In 1937, he was traded to the San Diego Padres (PCL), where he hit .314. The Padres won the Governor's Cup that year.

===Semi-retirement as player===
He all-but retired as a player after the 1938 season, spending the 1939 season with two Western International League teams and playing just 2 games for the 1940 Angels (in addition to his coaching duties).

==After his playing career==

Reese served in the Army from November 1942 to July 1943 with the 12th Armored Division at Fort Campbell, Kentucky, where he managed the baseball team.

After the war, he worked as a scout for the Boston Braves for two years, and coached in San Diego from 1948 until 1960, when he was appointed manager. But he preferred to coach, so he resigned partway through the 1961 season. "I'm best suited as a liaison man, as a coach", he said. "I just am not suited to give a guy hell."

From 1963 until 1970 he coached at Hawaii, Seattle, and Portland, Oregon; then, he scouted for the Montreal Expos.

He threw out the ceremonial first pitch at the 1989 Major League Baseball All-Star Game, played at Anaheim Stadium.

Reese never married, had no children, and was mostly estranged from his extended family. In 1972, at age 71, he asked the Angels for a job, and was hired as conditioning coach, whose job was to get the players into shape. Reese's main specialty, however, was hitting fungos in practice, using a fungo bat he made himself. Numerous Angels players remarked on his seemingly uncanny ability to place fungos where he wanted. He even occasionally "pitched" batting practice with his fungo bat, standing at the pitcher's rubber and consistently hitting line drives over the middle of the plate. He was regularly called "the nicest man in baseball", and had a friendship with Nolan Ryan when he was with the team; Ryan would name one of his sons Reese in his honor. He was listed as an Angels coach for 22 years, until his death on July 13, 1994, in Santa Ana, California. He died peacefully of aspiration pneumonia and respiratory failure.

His uniform #50 was retired by the club in his memory. At his death, Reese was believed to be the oldest person ever to regularly wear a uniform in an official capacity in the history of organized professional baseball in North America. His record was surpassed in 2016 by Red Schoendienst, who served as a special assistant coach for the St.
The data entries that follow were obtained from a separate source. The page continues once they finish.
-- ==== Sys2Proof/Machine/Dispatch.lean ====
section
/-! DEFINITION. One arm per row of spec/opcode_table.json, each a direct call of its meaning. -/

namespace Sys2Proof.Machine

def exec (i : Instr) (s : State) : Host.Outcome State Fault Refusal :=
  match i with
  | .rdTxcfg => Sys2Proof.Machine.execRdTxcfg s
  | .wrTxcfg v => Sys2Proof.Machine.execWrTxcfg v s
  | .rdTxbase => Sys2Proof.Machine.execRdTxbase s
  | .wrTxbase v => Sys2Proof.Machine.execWrTxbase v s
  | .rdRxcfg => Sys2Proof.Machine.execRdRxcfg s
  | .wrRxcfg v => Sys2Proof.Machine.execWrRxcfg v s
  | .rdRxbase => Sys2Proof.Machine.execRdRxbase s
  | .wrRxbase v => Sys2Proof.Machine.execWrRxbase v s
  | .rdIsr => Sys2Proof.Machine.execRdIsr s
  | .wrIsr v => Sys2Proof.Machine.execWrIsr v s
  | .rdImr => Sys2Proof.Machine.execRdImr s
  | .wrImr v => Sys2Proof.Machine.execWrImr v s
  | .rdCfg0 => Sys2Proof.Machine.execRdCfg0 s
  | .wrCfg0 v => Sys2Proof.Machine.execWrCfg0 v s
  | .rdPwr => Sys2Proof.Machine.execRdPwr s
  | .wrPwr v => Sys2Proof.Machine.execWrPwr v s
  | .rdPhycfg => Sys2Proof.Machine.execRdPhycfg s
  | .wrPhycfg v => Sys2Proof.Machine.execWrPhycfg v s
  | .rdPhyctl => Sys2Proof.Machine.execRdPhyctl s
  | .wrPhyctl v => Sys2Proof.Machine.execWrPhyctl v s
  | .rdCfg1 => Sys2Proof.Machine.execRdCfg1 s
  | .wrCfg1 v => Sys2Proof.Machine.execWrCfg1 v s
  | .rdRetry => Sys2Proof.Machine.execRdRetry s
  | .wrRetry v => Sys2Proof.Machine.execWrRetry v s
  | .rdMcctl => Sys2Proof.Machine.execRdMcctl s
  | .wrMcctl v => Sys2Proof.Machine.execWrMcctl v s
  | .rdMac0Lo off n => Sys2Proof.Machine.execRdMac0Lo off n s
  | .wrMac0Lo off data => Sys2Proof.Machine.execWrMac0Lo off data s
  | .rdMac0Hi off n => Sys2Proof.Machine.execRdMac0Hi off n s
  | .wrMac0Hi off data => Sys2Proof.Machine.execWrMac0Hi off data s
  | .rdMchash0 off n => Sys2Proof.Machine.execRdMchash0 off n s
  | .wrMchash0 off data => Sys2Proof.Machine.execWrMchash0 off data s
  | .rdMchash1 off n => Sys2Proof.Machine.execRdMchash1 off n s
  | .wrMchash1 off data => Sys2Proof.Machine.execWrMchash1 off data s
  | .rdMaxpkt => Sys2Proof.Machine.execRdMaxpkt s
  | .wrMaxpkt v => Sys2Proof.Machine.execWrMaxpkt v s
  | .rdMac1Lo off n => Sys2Proof.Machine.execRdMac1Lo off n s
  | .wrMac1Lo off data => Sys2Proof.Machine.execWrMac1Lo off data s
  | .rdMac1Hi off n => Sys2Proof.Machine.execRdMac1Hi off n s
  | .wrMac1Hi off data => Sys2Proof.Machine.execWrMac1Hi off data s
  | .rdUndef08 off n => Sys2Proof.Machine.execRdUndef08 off n s
  | .wrUndef08 off data => Sys2Proof.Machine.execWrUndef08 off data s
  | .rdUndef18 off n => Sys2Proof.Machine.execRdUndef18 off n s
  | .wrUndef18 off data => Sys2Proof.Machine.execWrUndef18 off data s
  | .rdUndef2c off n => Sys2Proof.Machine.execRdUndef2c off n s
  | .wrUndef2c off data => Sys2Proof.Machine.execWrUndef2c off data s
  | .rdUndef34 off n => Sys2Proof.Machine.execRdUndef34 off n s
  | .wrUndef34 off data => Sys2Proof.Machine.execWrUndef34 off data s
  | .rdUndef38 off n => Sys2Proof.Machine.execRdUndef38 off n s
  | .wrUndef38 off data => Sys2Proof.Machine.execWrUndef38 off data s
  | .rdUndef48 off n => Sys2Proof.Machine.execRdUndef48 off n s
  | .wrUndef48 off data => Sys2Proof.Machine.execWrUndef48 off data s
  | .rdUndef58 off n => Sys2Proof.Machine.execRdUndef58 off n s
  | .wrUndef58 off data => Sys2Proof.Machine.execWrUndef58 off data s
  | .rdUndef70 off n => Sys2Proof.Machine.execRdUndef70 off n s
  | .wrUndef70 off data => Sys2Proof.Machine.execWrUndef70 off data s
  | .badAccess a => Sys2Proof.Machine.execBadAccess a s
  | .rdUndefHigh off n => Sys2Proof.Machine.execRdUndefHigh off n s
  | .wrUndefHigh off data => Sys2Proof.Machine.execWrUndefHigh off data s
  | .mdioRdaddr regnum phyaddr busy data => Sys2Proof.Machine.execMdioRdaddr regnum phyaddr busy data s
  | .mdioWrCtrl op phyaddr busy data => Sys2Proof.Machine.execMdioWrCtrl op phyaddr busy data s
  | .mdioWrId1 op phyaddr busy data => Sys2Proof.Machine.execMdioWrId1 op phyaddr busy data s
  | .mdioWrId2 op phyaddr busy data => Sys2Proof.Machine.execMdioWrId2 op phyaddr busy data s
  | .mdioWrAnarPhy1 op busy data => Sys2Proof.Machine.execMdioWrAnarPhy1 op busy data s
  | .mdioWr op regnum phyaddr busy data => Sys2Proof.Machine.execMdioWr op regnum phyaddr busy data s
  | .txdOwned d => Sys2Proof.Machine.execTxdOwned d s
  | .txdNotOwned d => Sys2Proof.Machine.execTxdNotOwned d s
  | .rxdOwned d => Sys2Proof.Machine.execRxdOwned d s
  | .rxdNotOwned d => Sys2Proof.Machine.execRxdNotOwned d s
  | .engPassBegin => Sys2Proof.Machine.execEngPassBegin s
  | .engTxStep => Sys2Proof.Machine.execEngTxStep s
  | .engRxStep => Sys2Proof.Machine.execEngRxStep s
  | .engPassEnd => Sys2Proof.Machine.execEngPassEnd s
  | .engTxEmit sendOk => Sys2Proof.Machine.execEngTxEmit sendOk s
  | .wireFrameArrive f => Sys2Proof.Machine.execWireFrameArrive f s
  | .linkChange up => Sys2Proof.Machine.execLinkChange up s
  | .hostReset => Sys2Proof.Machine.execHostReset s
  | .hostShutdown => Sys2Proof.Machine.execHostShutdown s

end Sys2Proof.Machine
end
Louis Cardinals, wearing a Cardinals uniform in that role, until his death in 2018 at age 95. Ted Radcliffe and Buck O'Neil made appearances in professional games at older ages, but those were one-off ceremonial events.

He was inducted into the Pacific Coast League Hall of Fame in 2003.

==See also==
- List of Jewish Major League Baseball players
- List of Major League Baseball retired numbers

==In popular culture==
In the Lee Child novel One Shot (and the movie Jack Reacher based on it), the hero Jack Reacher uses the alias Jimmie Reese. He confirms that whenever he uses an alias, he always uses the name of someone who played second base for the Yankees, such as Jimmie Reese.